== TASK DIRECTIONS ==
Looking at the listing below, work out the number of lines where the string "rest" shows up, and give that number only.

--------------------

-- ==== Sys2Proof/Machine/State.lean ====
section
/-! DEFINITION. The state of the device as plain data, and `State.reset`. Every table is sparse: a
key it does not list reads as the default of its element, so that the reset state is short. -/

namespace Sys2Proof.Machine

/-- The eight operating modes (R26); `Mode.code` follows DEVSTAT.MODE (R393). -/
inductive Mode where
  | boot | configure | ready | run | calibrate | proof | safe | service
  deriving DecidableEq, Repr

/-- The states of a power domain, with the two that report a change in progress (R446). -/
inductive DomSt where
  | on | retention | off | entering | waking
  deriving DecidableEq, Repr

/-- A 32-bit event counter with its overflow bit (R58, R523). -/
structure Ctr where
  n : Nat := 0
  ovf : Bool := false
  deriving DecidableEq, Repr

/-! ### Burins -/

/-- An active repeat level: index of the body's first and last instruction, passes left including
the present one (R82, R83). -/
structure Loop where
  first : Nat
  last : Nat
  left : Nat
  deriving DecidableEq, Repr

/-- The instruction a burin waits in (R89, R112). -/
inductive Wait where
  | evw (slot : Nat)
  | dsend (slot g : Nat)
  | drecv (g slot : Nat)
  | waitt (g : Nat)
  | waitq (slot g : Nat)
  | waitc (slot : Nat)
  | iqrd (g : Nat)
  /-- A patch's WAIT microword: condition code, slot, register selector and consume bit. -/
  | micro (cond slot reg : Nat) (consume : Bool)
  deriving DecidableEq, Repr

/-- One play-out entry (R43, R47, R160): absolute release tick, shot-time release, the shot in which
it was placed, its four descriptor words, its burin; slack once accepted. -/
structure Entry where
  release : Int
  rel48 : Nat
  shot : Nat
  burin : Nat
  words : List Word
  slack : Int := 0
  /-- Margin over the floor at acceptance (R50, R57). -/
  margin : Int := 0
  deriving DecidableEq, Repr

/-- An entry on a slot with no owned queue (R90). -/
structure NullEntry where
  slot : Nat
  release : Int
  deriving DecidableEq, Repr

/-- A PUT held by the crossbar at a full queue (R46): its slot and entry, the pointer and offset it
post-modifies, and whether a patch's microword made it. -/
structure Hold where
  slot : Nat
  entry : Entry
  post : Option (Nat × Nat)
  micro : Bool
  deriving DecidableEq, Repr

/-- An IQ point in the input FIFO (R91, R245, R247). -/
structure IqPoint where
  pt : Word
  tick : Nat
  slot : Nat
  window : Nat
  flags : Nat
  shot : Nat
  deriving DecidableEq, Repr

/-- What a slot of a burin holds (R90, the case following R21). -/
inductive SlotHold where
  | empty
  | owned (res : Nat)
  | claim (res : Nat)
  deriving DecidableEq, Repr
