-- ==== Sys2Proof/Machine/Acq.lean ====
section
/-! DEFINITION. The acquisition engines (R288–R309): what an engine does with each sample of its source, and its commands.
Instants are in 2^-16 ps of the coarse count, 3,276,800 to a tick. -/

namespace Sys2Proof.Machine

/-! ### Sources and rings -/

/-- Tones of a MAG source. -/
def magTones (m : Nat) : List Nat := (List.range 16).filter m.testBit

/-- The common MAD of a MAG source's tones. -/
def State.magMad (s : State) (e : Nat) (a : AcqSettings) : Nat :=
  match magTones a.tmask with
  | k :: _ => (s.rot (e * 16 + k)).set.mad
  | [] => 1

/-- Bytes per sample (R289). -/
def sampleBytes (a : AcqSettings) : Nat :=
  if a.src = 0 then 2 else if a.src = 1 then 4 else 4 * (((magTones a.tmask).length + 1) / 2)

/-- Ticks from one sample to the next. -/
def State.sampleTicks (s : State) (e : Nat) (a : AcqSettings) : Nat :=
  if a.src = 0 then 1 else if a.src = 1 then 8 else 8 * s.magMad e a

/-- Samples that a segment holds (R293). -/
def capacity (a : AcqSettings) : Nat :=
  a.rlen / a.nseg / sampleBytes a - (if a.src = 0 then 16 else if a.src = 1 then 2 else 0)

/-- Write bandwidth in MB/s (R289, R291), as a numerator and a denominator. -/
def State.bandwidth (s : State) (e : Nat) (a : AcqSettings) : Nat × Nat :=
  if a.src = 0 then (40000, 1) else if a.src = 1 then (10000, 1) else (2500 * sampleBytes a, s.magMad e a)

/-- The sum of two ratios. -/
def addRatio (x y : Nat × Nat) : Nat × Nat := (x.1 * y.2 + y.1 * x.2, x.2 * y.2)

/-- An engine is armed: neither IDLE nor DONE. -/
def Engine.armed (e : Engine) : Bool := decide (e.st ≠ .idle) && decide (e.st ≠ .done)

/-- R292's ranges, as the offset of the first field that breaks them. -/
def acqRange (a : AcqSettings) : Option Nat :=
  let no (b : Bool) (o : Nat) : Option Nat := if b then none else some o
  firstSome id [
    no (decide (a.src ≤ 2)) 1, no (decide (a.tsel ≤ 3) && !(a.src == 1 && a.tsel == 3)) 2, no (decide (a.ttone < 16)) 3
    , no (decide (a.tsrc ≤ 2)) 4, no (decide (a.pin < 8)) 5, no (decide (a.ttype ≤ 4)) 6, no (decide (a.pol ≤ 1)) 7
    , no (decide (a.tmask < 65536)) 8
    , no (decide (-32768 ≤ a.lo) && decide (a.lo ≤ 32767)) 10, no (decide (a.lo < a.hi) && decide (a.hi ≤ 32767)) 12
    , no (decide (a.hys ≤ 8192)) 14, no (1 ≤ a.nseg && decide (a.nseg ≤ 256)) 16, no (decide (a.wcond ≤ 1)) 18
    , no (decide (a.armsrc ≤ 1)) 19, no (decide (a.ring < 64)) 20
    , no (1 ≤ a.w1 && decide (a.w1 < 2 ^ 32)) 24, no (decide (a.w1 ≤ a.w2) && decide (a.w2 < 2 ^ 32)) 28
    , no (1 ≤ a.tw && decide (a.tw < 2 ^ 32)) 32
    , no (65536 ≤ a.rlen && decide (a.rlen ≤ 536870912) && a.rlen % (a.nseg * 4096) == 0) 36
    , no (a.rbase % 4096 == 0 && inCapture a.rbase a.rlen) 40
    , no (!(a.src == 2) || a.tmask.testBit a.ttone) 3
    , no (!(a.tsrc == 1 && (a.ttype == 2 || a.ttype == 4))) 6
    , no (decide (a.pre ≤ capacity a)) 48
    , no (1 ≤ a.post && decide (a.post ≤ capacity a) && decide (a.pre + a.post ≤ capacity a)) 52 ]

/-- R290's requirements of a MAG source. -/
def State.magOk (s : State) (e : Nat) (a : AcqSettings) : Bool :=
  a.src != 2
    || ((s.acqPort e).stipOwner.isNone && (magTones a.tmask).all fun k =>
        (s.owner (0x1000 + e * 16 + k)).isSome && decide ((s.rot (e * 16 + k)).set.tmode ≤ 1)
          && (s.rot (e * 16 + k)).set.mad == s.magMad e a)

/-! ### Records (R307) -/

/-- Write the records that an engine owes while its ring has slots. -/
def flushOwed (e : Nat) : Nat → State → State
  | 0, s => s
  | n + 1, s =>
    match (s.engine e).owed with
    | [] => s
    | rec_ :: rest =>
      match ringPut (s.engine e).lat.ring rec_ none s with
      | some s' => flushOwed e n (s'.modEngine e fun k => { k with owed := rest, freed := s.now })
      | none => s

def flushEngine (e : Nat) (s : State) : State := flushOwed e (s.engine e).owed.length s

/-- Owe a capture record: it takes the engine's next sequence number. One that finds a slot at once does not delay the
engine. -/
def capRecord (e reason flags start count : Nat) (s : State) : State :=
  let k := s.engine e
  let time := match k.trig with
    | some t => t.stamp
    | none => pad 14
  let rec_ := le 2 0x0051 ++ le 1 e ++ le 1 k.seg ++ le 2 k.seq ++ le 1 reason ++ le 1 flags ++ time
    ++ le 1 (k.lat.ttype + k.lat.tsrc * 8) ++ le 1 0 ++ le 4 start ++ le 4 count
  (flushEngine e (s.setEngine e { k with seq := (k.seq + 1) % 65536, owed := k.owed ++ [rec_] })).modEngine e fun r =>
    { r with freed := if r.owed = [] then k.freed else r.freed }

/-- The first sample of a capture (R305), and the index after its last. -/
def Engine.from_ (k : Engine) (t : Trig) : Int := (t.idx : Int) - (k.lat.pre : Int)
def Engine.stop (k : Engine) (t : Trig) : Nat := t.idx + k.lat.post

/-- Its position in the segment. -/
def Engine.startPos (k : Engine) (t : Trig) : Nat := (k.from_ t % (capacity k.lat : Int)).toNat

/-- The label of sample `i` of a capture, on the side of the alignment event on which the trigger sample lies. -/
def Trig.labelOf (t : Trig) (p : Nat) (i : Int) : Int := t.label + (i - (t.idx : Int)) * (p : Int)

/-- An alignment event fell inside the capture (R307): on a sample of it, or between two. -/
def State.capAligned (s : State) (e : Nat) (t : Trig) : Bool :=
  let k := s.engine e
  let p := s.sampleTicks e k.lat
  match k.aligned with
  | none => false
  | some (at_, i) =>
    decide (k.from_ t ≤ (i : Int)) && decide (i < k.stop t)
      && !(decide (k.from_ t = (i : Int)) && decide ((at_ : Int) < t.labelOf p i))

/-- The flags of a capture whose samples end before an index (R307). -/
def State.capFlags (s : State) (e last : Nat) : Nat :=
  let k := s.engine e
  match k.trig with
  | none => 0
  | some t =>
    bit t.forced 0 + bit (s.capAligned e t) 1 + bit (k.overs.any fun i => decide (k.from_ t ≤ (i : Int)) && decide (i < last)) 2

--------------------

== ANSWER TO THE PROBLEM ==
2